Patricia Highsmith und die Schildkröte

21.03.2016 Kurt Bracharz

In ihrem 1985 im Zürcher Diogenes Verlag erschienen Buch «Suspense oder Wie man einen Thriller schreibt» erzählte Patricia Highsmith, wie sie auf das Motiv einer ihrer Kurzgeschichten gestoßen ist: «Dann blätterte ich eines Abends bei Freunden in einem Kochbuch und fand ein gräßliches Rezept für Schildkröten-Ragout. Das Rezept für Schildkrötensuppe war kaum weniger scheußlich, nur mußte man hier wenigstens warten, bis die Schildkröte den Kopf vorstreckte, den man dann mit einem scharfen Messer abtrennte. Leser, die der Meinung sind, daß Thriller allmählich öde werden, könnten vielleicht mal in einem Kochbuch die Seiten durchsehen, die sich mit unseren gefiederten Freunden und Schalentieren befassen. Eine Hausfrau muß schon ein Herz aus Stein haben, wenn sie die Rezepte lesen und womöglich noch ausführen will. Hier wurde die Schildkröte, die man töten wollte, bei lebendigem Leibe gekocht. Das Wort »töten" wurde nicht genannt, und das war auch nicht nötig, denn wer oder was konnte kochendes Wasser überleben?


Sobald ich das gelesen hatte, kam mir die Geschichte mit dem drangsalierten kleinen Jungen wieder in den Sinn. Ich wollte eine Schildkröte als Angelpunkt der Story nehmen: die Mutter hatte die Schildkröte zum Kochen mitgebracht – eine Schildkröte, von der der Junge zunächst glaubt, sie sei für ihn zum Spielen bestimmt. Der Junge erzählt einem Schulfreund von der Schildkröte, er versucht damit sein Prestige zu heben und verspricht, sie ihm zu zeigen. Dann muß der Junge erleben, wie die Schildkröte in kochendem Wasser umgebracht wird, und die ganze aufgestaute Bitterkeit, der schwelende Haß auf die Mutter kommen zum Ausbruch.
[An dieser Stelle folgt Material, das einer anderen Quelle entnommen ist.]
/-- Change the state of a slot. -/
def DevLedger.setSt (l : DevLedger) (x : Slot) (v : SlotState) : DevLedger :=
  match x with
  | .a => { l with stA := v }
  | _ => { l with stB := v }

/-- The other boot flash slot. -/
def otherSlot : Slot → Slot
  | .a => .b
  | _ => .a

/-- Write a new ledger record, changed from the one in force (R90). The first one has sequence number 0 (log 97). -/
def State.putLedger (s : State) (f : DevLedger → DevLedger) : State :=
  let old := (s.ledger).getD ledgerZero
  let r := { f old with seq := if s.ledger.isNone then 0 else old.seq + 1 }
  (s.modBoot (fun b => { b with ledger := b.ledger.put devForm r })).ev 0 8 .fwLedger [r.seq.toNat]

/-- A boot record of R65 joins the 16-entry ring. -/
def State.bootRecord (s : State) (slotB : Bool) (reason svn : Nat) : State :=
  s.modBoot (fun b =>
    let l := b.records ++ [{ slotB := slotB, reason := reason, svn := svn, frame := s.core.frameCt, logged := false }]
    { b with records := l.drop (l.length - 16) })

/-- A failed attempt of this start: its boot record, and the reason code that the start reports (R65, R89). -/
def State.bootFail (s : State) (slotB : Bool) (reason svn : Nat) : State :=
  (s.bootRecord slotB reason svn).modBoot (fun b => { b with lastFail := reason })

/-- The ROM stops in BOOTING with a reason code (R62, R64). -/
def State.romStop (s : State) (reason : Nat) : State :=
  s.modBoot (fun b => { b with stuck := some reason, romDone := true, lastFail := if reason = 0 then b.lastFail else reason })

/-- A slot fails for good: BAD in the ledger, if there is one and the boot is not forced (R63, R79, R80). The same record takes
the slot out of its place as trial slot (log 92). -/
def State.slotBad (s : State) (x : Slot) (forced : Bool) : State :=
  if forced ∨ s.ledger.isNone then s
  else s.putLedger (fun l =>
    { l.setSt x .bad with trial := if l.trial = some x then none else l.trial })

/-- Steps 6 to 8 with the retry of R63: the state after the failures' records, and the reading that passed. -/
def State.trySlot (s : State) (x : Slot) (forced : Bool) (r1 r2 : BootRead) : State × Option BootRead :=
  let b := decide (x = .b)
  let svn := fun (r : BootRead) => match r.header with | some h => hdrSvn h | none => 0
  let c1 := s.imageReason r1
  let s := s.loadSlot x r1
  if c1 = 0 then (s, some r1)
  else
    let s := s.bootFail b c1 (svn r1)
    if c1 = 0x14 ∨ c1 = 0x12 then (s.slotBad x forced, none)
    else
      let c2 := s.imageReason r2
      let s := s.loadSlot x r2
      if c2 = 0 then (s, some r2)
      else ((s.bootFail b c2 (svn r2)).slotBad x forced, none)

/-- The two readings of a slot. -/
def romReads (r : RomInput) (x : Slot) : BootRead × BootRead :=
  match x with
  | .a => (r.a1, r.a2)
  | _ => (r.b1, r.b2)

/-- BOOT_SEL after BOOTSEL_LOCK (R78). -/
def State.bootSel (s : State) : Nat :=
  let v := s.pwr.bootSel.toNat
  if s.fuse.bootselLock ∧ (v = 1 ∨ v = 2) then 0 else v

/-- BOOT_SEL 11: the ROM has released the boot flash, and its pins are high impedance (R78). -/
def State.bfReleased (s : State) : Bool := s.core.op == .booting && s.boot.romDone && s.bootSel == 3

/-- How a slot was chosen (R79, R80). -/
structure Chosen where
  slot : Slot
  trial : Bool
  forced : Bool
  fallback : Bool
  read : BootRead

/-- Items 1 and 2 of R79: a trial start is counted, or a trial at its limit is marked BAD with reason 0x41; the SVN of that boot
record is the ledger's (log 93). -/
def State.trialItem (s : State) : State × Option Slot :=
  match s.ledger with
  | none => (s, none)
  | some l => match l.trial with
    | none => (s, none)
    | some t =>
      if l.count < 3 then (s.putLedger (fun l => { l with count := l.count + 1 }), some t)
      else ((s.bootFail (decide (t = .b)) 0x41 (if t = .b then l.svnB else l.svnA)).putLedger
              (fun l => { l.setSt t .bad with trial := none }), none)
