/-- Take the uses of a job's keys (R223): one per field, as many as signatures for a batch. -/
def State.takeJobUses (s : State) (j : Job) (ks : List Key) : State :=
  let slots := (ks.map (·.slot)).eraseDups
  slots.foldl (fun s x => s.takeUses x (j.usesOf (s.tack.handleOf x))) s

/-- The working keys of a load and their ancestors (R222). -/
def State.loadRecord (s : State) (ks : List Key) : List Nat := ks.flatMap s.loadOf

/-- A curve load reserves its run at dispatch (R319): a run whose load has ended is free again at the next boundary. -/
def State.reserveRun (s : State) (j : Job) : Option State :=
  if j.op = 0x3B ∧ j.template = 0x50 then
    match s.place (keyRun 0x50) false with
    | none => none
    | some (slot, t) => some (s.modTack (fun _ => { t with loads := putKey t.loads j.id slot }))
  else some s

/-- The first load of a job: the job with what it holds and the lane's load record, or the failing status
(R221, R260, R294, R321, R529). -/
def State.firstLoad (s : State) (j : Job) : Except Nat (State × Job × List Nat) :=
  if opStream j.op then
    match s.stream? j.pad j.keyB with
    | none => .error stContextInvalid
    | some x =>
      if j.op = 0x49 then .ok (s, { j with begun := true, steps := 1 }, [])
      else
        if x.badLength j then .error stBadLength
        else
          let e := s.streamKey x
          if e ≠ 0 then .error e
          else
            let rec_ := match x.key with
              | none => []
              | some (slot, _, _) => match s.tack.key? slot with
                | some k => s.loadOf k
                | none => []
            .ok (s, { j with begun := true, steps := streamSteps x j }, rec_)
  else
    match s.checkNeeds true j.world j.maskArg j.needs with
    | .error e => .error e
    | .ok ks =>
      let e := s.loadExtra j ks
      if e ≠ 0 then .error e
      else if j.draws ∧ s.drbgFails then .error stEntropy
      else match s.reserveRun j with
      | none => .error stKeyDenied
      | some s =>
        let rec_ := s.loadRecord ks
        let s := s.takeJobUses j ks
        let j := { j with begun := true, loadedA := ks.head?, loadedB := (ks.drop 1).head?,
                          drawNo := s.tack.draws, held := j.oneShot }
        let s := if j.draws then s.modTack (fun t => { t with draws := t.draws + 1 }) else s
        let s := if j.held then s.modYard (fun y => { y with ctxReserve := y.ctxReserve + 1 }) else s
        if j.op = 0x44 ∨ j.op = 0x45 then
          let r := s.openStream j.pad (hashOfCode j.param) (if j.op = 0x45 then ks.head? else none)
          .ok (r.1, { j with keyB := r.2 }, rec_)
        else .ok (s, j, rec_)

/-- A key that a running job holds, at a later step of it (R221, R286): 0 or the failing status. -/
def State.heldKey (s : State) (k : Key) : Nat := match s.tack.key? k.slot with
  | none => stKeyErased
  | some x =>
    if x.st = .revoked ∧ s.tack.gen k.slot ≤ k.gen + 1 then stKeyRevoked
    else if s.tack.gen k.slot ≠ k.gen then stKeyErased
    else if !s.tack.chainOk 4 x.parent then stKeyRevoked else 0

/-- The check that a later step repeats (R221, R260, R286): 0 or the failing status. -/
def State.reload (s : State) (j : Job) : Nat :=
  if 0x44 ≤ j.op ∧ j.op ≤ 0x48 then match s.stream? j.pad j.keyB with
    | none => stContextInvalid
    | some x => s.streamKey x
  else
    let f := fun (k : Option Key) => match k with | some k => s.heldKey k | none => 0
    let a := f j.loadedA
    if a ≠ 0 then a else f j.loadedB

/-- The side effect of a failing DUKPT counter (R225, R344): an INITIAL key becomes EXHAUSTED, and the exhaustion counts. -/
def State.dukptFail (s : State) (j : Job) (e : Nat) : State :=
  if j.op = 0x12 ∧ e = stKeyExhausted ∧ !j.counterOk then
    match s.named j.keyA with
    | .ok k =>
      let s := s.modYard (fun y => { y with dukptExh := y.dukptExh + 1 })
      if k.initial ∧ k.st = .active then s.exhaust k else s
    | .error _ => s
  else s

end Sys2Proof.Machine
end

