/-- The PIN that a deciphered field holds, or `none` where R336 refuses it. -/
def pinOfField (f : Nat) (n : List Nat) : Option (List Nat) :=
  let len := n.getD 1 0
  let digits := (n.drop 2).take len
  let fill := (n.take 16).drop (2 + len)
  let fillOk := if f = 0 then fill.all (· == 15) else if f = 3 then fill.all (10 ≤ ·) else if f = 4 then fill.all (· == 10)
    else true
  if n.getD 0 0 = f ∧ 4 ≤ len ∧ len ≤ 12 ∧ digits.all (· < 10) ∧ fillOk then some digits else none

/-- Decipher a PIN block (R335, R336). -/
def pinDecode (f t : Nat) (key : Bytes) (pan : List Nat) (b : Bytes) : Option (List Nat) :=
  if f = 4 then
    let a := xorB (decBlock t key b) (panField16 pan)
    pinOfField 4 (nibbles (decBlock t key a))
  else
    let x := tdeaDec key (b.take 8)
    pinOfField f (nibbles (if f = 1 then x else xorB x (panField8 pan)))

/-- Encipher a PIN in a format with fill from a draw (R335). -/
def pinEncode (f t : Nat) (key : Bytes) (pan pin : List Nat) (rnd : Bytes) : Bytes :=
  let r := nibbles rnd
  let fill := fun (n : Nat) => if f = 0 then List.replicate n 15 else if f = 4 then List.replicate n 10
    else if f = 3 then (r.take n).map (fun x => 10 + x % 6) else r.take n
  let head := f :: pin.length :: pin
  let field := packNibbles (head ++ fill (16 - head.length))
  if f = 4 then
    encBlock t key (xorB (encBlock t key (field ++ (rnd.drop 8).take 8)) (panField16 pan))
  else tdeaEnc key (if f = 1 then field else xorB field (panField8 pan))

/-- The check value of a PIN (R341). -/
def pinCheck (t : Nat) (key : Bytes) (pan pin : List Nat) : Bytes :=
  (cmac t key (bytesOf [0x50, pin.length] ++ packNibbles (pin ++ List.replicate (12 - pin.length) 15) ++
    packNibbles (pan12 pan) ++ zeros 2)).take 4

/-- The PAN of a PIN job. -/
def Job.pan (j : Job) : List Nat := panDigits (u8 j.data 2) 4 j.data

/-- PIN_TRANSLATE from a deciphering key (R339). -/
def pinTranslateFrom (j : Job) (t : Nat) (key : Bytes) : Ending :=
  let g := u8 j.data 1
  match pinDecode (u8 j.data 0) t key j.pan (slice j.data 16 16) with
  | none => bare stInputRange
  | some pin => inlineOnly (pinEncode g j.typB j.secB j.pan pin (Config.drbg j.drawNo 16))

/-- PIN_TRANSLATE. -/
def Job.pinTranslate (j : Job) : Ending := pinTranslateFrom j j.typA j.secA

/-- PIN_VERIFY (R340). -/
def Job.pinVerify (j : Job) : Ending :=
  let g := u8 j.data 1
  let input := pinDecode (u8 j.data 0) j.typA j.secA j.pan (slice j.data 16 16)
  if j.param = 1 then
    match input, pinDecode g j.typB j.secB j.pan (slice j.data 32 16) with
    | some a, some b => bare (if a = b then stOk else stMismatch)
    | _, _ => bare stInputRange
  else match input with
    | some a => bare (if pinCheck j.typB j.secB j.pan a = slice j.data 32 4 then stOk else stMismatch)
    | none => bare stInputRange

/-- PIN_CHECK_VALUE (R341). -/
def Job.pinCheckValue (j : Job) : Ending :=
  match pinDecode (u8 j.data 0) j.typA j.secA j.pan (slice j.data 16 16) with
  | none => bare stInputRange
  | some pin => inlineOnly (pinCheck j.typB j.secB j.pan pin)

/-- Blocks that R336 refused in an ended PIN job. -/
def Job.pinBad (j : Job) : Nat :=
  let input := pinDecode (u8 j.data 0) j.typA j.secA j.pan (slice j.data 16 16)
  b2n input.isNone + (if j.op = 0x11 ∧ j.param = 1 then
    b2n (pinDecode (u8 j.data 1) j.typB j.secB j.pan (slice j.data 32 16)).isNone else 0)

/-! ### DUKPT (R342 to R344) -/

/-- AES DUKPT derivation data of X9.24-3 for a derived key of `bits` bits. -/
def dukptData (n usage bits : Nat) (tail : Bytes) : Bytes :=
  bytesOf [1, n] ++ beN 2 usage ++ beN 2 (if bits = 128 then 2 else if bits = 192 then 3 else 4) ++ beN 2 bits ++ tail

/-- One AES DUKPT derivation. -/
def dukptAes (t : Nat) (key : Bytes) (usage bits : Nat) (tail : Bytes) : Bytes :=
  ((List.range (ceilDiv bits 128)).flatMap (fun i => encBlock t key (dukptData (i + 1) usage bits tail))).take (bits / 8)

/-- Initial key of an AES BDK. -/
def dukptAesInitial (t : Nat) (bdk : Bytes) (bits : Nat) (id : Bytes) : Bytes := dukptAes t bdk 0x8001 bits id

/-- The PIN encryption key of AES DUKPT for a counter, 16 steps from the top bit down. -/
def dukptAesPin (t : Nat) (ik id : Bytes) (ctr : Nat) : Bytes :=
  let st := (List.range 32).foldl (fun (a : Nat × Bytes × Nat) i =>
    let bit := 31 - i
    if ctr.testBit bit then
      let w := a.1 + 2 ^ bit
      (w, dukptAes a.2.2 a.2.1 0x8000 128 (slice id 4 4 ++ beN 4 w), 1)
    else a) (0, ik, t)
  dukptAes st.2.2 st.2.1 0x1000 128 (slice id 4 4 ++ beN 4 ctr)

/-- The mask that marks the variant keys of TDEA DUKPT. -/
def dukptMask : Bytes := bytesOf [0xC0, 0xC0, 0xC0, 0xC0, 0, 0, 0, 0, 0xC0, 0xC0, 0xC0, 0xC0, 0, 0, 0, 0]

/-- A key serial number with its counter bits zero. -/
def ksnBase (ksn : Bytes) : Bytes := beN 10 (ofBE ksn / 2 ^ 21 * 2 ^ 21)

/-- Initial key of a TDEA BDK. -/
def dukptTdeaInitial (bdk ksn : Bytes) : Bytes :=
  let k := (ksnBase ksn).take 8
  tdeaEnc bdk k ++ tdeaEnc (xorB bdk dukptMask) k

/-- Non-reversible key generation. -/
def dukptNext (cur r8 : Bytes) : Bytes :=
  let half := fun (k : Bytes) => xorB (desEnc (k.take 8) (xorB r8 (k.drop 8))) (k.drop 8)
  half (xorB cur dukptMask) ++ half cur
Mitten in der Nacht tötet er die Mutter mit dem Küchenmesser, das sie zum Tranchieren der Schildkröte benutzt hatte.«

Highsmith erwähnt nicht, in welchem Kochbuch sie geblättert hatte, aber Louise Fialas »Die moderne Wiener Küche« wird es wohl nicht gewesen sein, denn dann wäre die Kurzgeschichte sicher noch grausamer ausgefallen. Fialas Schildkrötenrezept geht nämlich folgendermaßen:
»Schildkröten, abgekocht. Man legt der Schildkröte eine glühende Eisenplatte auf den Rücken, wobei sie dann die Füße und den Kopf zum Vorscheine bringt; diese hackt man sogleich ab. Nun wird die Schildkröte öfters in lauwarmes Wasser gegeben, um das Blut völlig abzusondern, wonach man sie mit kaltem Wasser zustellt, salzt und eine Stunde kochen lässt. Ist sie abgekocht, so wird die Schale samt der Haut abgelöst, die Galle aus der Leber, sowie das Eingeweide behutsam ausgenommen und das Fleisch in vier Teile zerschnitten. Hat man dann in einer Casserolle Zwiebel, Wurzelwerk und Champignons in Butter etwas anpassirt, mit der aufgekochten Schildkrötensuppe aufgegossen und aufgekocht, so wird diese abgeseiht, mit einer Butter-Sauce abgerührt und mit etwas Muskatnuß noch einmal aufgekocht. Die Sauce wird dann über die zertheilte Schildkröte gegossen.«

Mit den Schildkröten alter bürgerlicher Kochbücher waren nicht die großen maritimen Suppenschildkröten gemeint, sondern die damals auch in Deutschland recht verbreiteten kleinen Teichschildkröten, die im frühen 19. Jahrhundert sogar eine Zeitlang ein preußischer Exportartikel waren.

Fialas Kochbuch wird übrigens im Internet immer nur mit der ungefähren Angabe »um 1900« datiert, mein antiquarisches Exemplar der 6. Auflage weist eine handschriftliche Eintragung auf, dass es am 7. 9. 1898 erworben wurde. Fiala schreibt im Vorwort, dass alle vorigen Auflagen (die ersten vier in Höhe von 12.000) »in so kurzer Zeit vergriffen waren«. Auch steht noch »Louise« auf dem Titel (später offenbar »Luise«).

Für die Abbildung habe ich auf den Mockturtle aus »Alice im Wunderland" zurückgegriffen, dessen Kalbskopf darauf verweist, wodurch in der Falschen Schildkrötensuppe das Schildkrötenfleisch ersetzt wurde.